=== Required work ===
Of all the lines below, output only those starting at the one with "6xnn is one register write. -/" and ending at the one with "rw [reg_advance_setReg, BitVec.toNat_add]", both ends included, exactly as written.

=== Provided data ===
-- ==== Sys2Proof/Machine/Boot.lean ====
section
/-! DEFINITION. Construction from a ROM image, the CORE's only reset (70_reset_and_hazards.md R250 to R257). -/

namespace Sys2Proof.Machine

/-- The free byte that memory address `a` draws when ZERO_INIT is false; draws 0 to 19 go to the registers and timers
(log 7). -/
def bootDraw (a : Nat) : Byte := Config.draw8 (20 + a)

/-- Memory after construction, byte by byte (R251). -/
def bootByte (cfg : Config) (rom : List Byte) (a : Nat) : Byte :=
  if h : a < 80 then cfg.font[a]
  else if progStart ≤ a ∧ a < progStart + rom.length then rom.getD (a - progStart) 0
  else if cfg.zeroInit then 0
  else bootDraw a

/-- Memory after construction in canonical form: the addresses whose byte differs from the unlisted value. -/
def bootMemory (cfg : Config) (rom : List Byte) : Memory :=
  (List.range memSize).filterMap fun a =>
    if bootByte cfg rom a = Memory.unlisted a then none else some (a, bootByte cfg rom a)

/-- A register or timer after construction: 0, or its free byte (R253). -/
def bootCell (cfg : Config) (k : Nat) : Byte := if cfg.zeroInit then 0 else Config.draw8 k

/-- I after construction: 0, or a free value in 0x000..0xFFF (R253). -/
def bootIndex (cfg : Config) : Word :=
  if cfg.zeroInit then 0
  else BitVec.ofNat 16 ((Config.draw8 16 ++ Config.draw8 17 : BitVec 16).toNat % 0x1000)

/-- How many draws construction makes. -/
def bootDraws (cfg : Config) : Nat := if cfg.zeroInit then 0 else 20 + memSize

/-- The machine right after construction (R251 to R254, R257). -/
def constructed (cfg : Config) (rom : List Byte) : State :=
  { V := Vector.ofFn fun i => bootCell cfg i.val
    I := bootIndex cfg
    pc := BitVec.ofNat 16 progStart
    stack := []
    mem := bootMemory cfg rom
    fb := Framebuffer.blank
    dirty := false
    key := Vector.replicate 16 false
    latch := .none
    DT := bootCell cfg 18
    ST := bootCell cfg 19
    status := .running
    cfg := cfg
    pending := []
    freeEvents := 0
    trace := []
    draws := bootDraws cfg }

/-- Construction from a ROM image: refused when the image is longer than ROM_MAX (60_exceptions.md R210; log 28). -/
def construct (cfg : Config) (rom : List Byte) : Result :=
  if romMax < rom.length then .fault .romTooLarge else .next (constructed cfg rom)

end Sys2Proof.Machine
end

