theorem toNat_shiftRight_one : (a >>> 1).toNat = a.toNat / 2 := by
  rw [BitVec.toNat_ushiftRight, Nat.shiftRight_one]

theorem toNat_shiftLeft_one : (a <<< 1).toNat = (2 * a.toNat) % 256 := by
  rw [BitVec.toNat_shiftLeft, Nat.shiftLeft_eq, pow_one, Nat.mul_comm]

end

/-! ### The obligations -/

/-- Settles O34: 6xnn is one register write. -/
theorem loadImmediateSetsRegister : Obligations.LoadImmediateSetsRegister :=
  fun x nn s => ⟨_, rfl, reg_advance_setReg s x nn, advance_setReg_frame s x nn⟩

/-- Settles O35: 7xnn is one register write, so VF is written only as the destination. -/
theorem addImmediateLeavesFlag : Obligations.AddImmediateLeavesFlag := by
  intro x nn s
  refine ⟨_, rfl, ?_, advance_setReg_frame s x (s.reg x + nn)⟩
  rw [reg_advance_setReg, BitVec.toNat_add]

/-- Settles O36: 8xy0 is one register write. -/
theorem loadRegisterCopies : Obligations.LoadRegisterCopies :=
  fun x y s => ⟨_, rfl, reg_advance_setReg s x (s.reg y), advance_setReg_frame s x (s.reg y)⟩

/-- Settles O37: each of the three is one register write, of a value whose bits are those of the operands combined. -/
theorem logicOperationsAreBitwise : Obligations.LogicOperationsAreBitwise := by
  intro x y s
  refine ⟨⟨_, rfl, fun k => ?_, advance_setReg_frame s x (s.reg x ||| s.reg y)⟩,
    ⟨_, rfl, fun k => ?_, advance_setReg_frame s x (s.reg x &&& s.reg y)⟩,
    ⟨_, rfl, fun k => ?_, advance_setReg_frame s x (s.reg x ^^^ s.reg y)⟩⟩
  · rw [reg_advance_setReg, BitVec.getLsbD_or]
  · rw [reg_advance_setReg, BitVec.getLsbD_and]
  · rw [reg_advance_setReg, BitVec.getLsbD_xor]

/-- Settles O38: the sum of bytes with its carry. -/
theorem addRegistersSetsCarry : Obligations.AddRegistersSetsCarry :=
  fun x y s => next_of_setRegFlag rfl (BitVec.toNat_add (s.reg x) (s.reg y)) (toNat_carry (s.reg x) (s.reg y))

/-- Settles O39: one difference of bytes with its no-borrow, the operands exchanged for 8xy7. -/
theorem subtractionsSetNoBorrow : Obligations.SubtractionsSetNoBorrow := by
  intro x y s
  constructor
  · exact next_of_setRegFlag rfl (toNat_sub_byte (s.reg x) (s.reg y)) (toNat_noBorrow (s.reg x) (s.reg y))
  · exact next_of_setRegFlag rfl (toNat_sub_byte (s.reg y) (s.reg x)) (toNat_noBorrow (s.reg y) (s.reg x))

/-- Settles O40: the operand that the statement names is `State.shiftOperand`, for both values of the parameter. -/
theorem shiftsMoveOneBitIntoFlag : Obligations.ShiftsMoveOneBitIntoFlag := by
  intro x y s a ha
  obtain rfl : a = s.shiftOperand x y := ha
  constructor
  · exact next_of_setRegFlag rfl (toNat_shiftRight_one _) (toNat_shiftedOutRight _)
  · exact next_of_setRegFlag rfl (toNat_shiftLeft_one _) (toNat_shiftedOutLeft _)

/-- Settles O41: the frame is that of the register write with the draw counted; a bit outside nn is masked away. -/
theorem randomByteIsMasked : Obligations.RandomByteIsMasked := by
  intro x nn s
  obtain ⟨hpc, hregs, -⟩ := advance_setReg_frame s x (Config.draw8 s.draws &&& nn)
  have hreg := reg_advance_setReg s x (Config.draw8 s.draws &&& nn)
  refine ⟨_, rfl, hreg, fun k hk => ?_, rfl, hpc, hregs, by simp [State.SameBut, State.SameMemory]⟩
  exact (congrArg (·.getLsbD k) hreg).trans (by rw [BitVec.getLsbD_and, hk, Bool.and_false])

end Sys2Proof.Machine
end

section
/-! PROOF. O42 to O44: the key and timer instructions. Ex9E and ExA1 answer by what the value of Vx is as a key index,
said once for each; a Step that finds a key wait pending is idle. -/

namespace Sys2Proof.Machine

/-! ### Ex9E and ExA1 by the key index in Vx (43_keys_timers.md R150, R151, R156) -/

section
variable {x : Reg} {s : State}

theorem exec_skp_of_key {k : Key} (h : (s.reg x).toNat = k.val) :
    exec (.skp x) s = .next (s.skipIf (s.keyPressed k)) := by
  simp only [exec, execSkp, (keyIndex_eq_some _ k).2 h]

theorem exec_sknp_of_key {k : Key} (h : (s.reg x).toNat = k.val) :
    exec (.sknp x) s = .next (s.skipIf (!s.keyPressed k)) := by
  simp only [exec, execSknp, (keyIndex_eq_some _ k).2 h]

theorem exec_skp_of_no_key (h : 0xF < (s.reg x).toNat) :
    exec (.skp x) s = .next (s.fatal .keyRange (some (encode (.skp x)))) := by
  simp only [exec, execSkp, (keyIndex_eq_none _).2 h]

=== Reply to the exercise ===
/-- Settles O34: 6xnn is one register write. -/
theorem loadImmediateSetsRegister : Obligations.LoadImmediateSetsRegister :=
  fun x nn s => ⟨_, rfl, reg_advance_setReg s x nn, advance_setReg_frame s x nn⟩

/-- Settles O35: 7xnn is one register write, so VF is written only as the destination. -/
theorem addImmediateLeavesFlag : Obligations.AddImmediateLeavesFlag := by
  intro x nn s
  refine ⟨_, rfl, ?_, advance_setReg_frame s x (s.reg x + nn)⟩
  rw [reg_advance_setReg, BitVec.toNat_add]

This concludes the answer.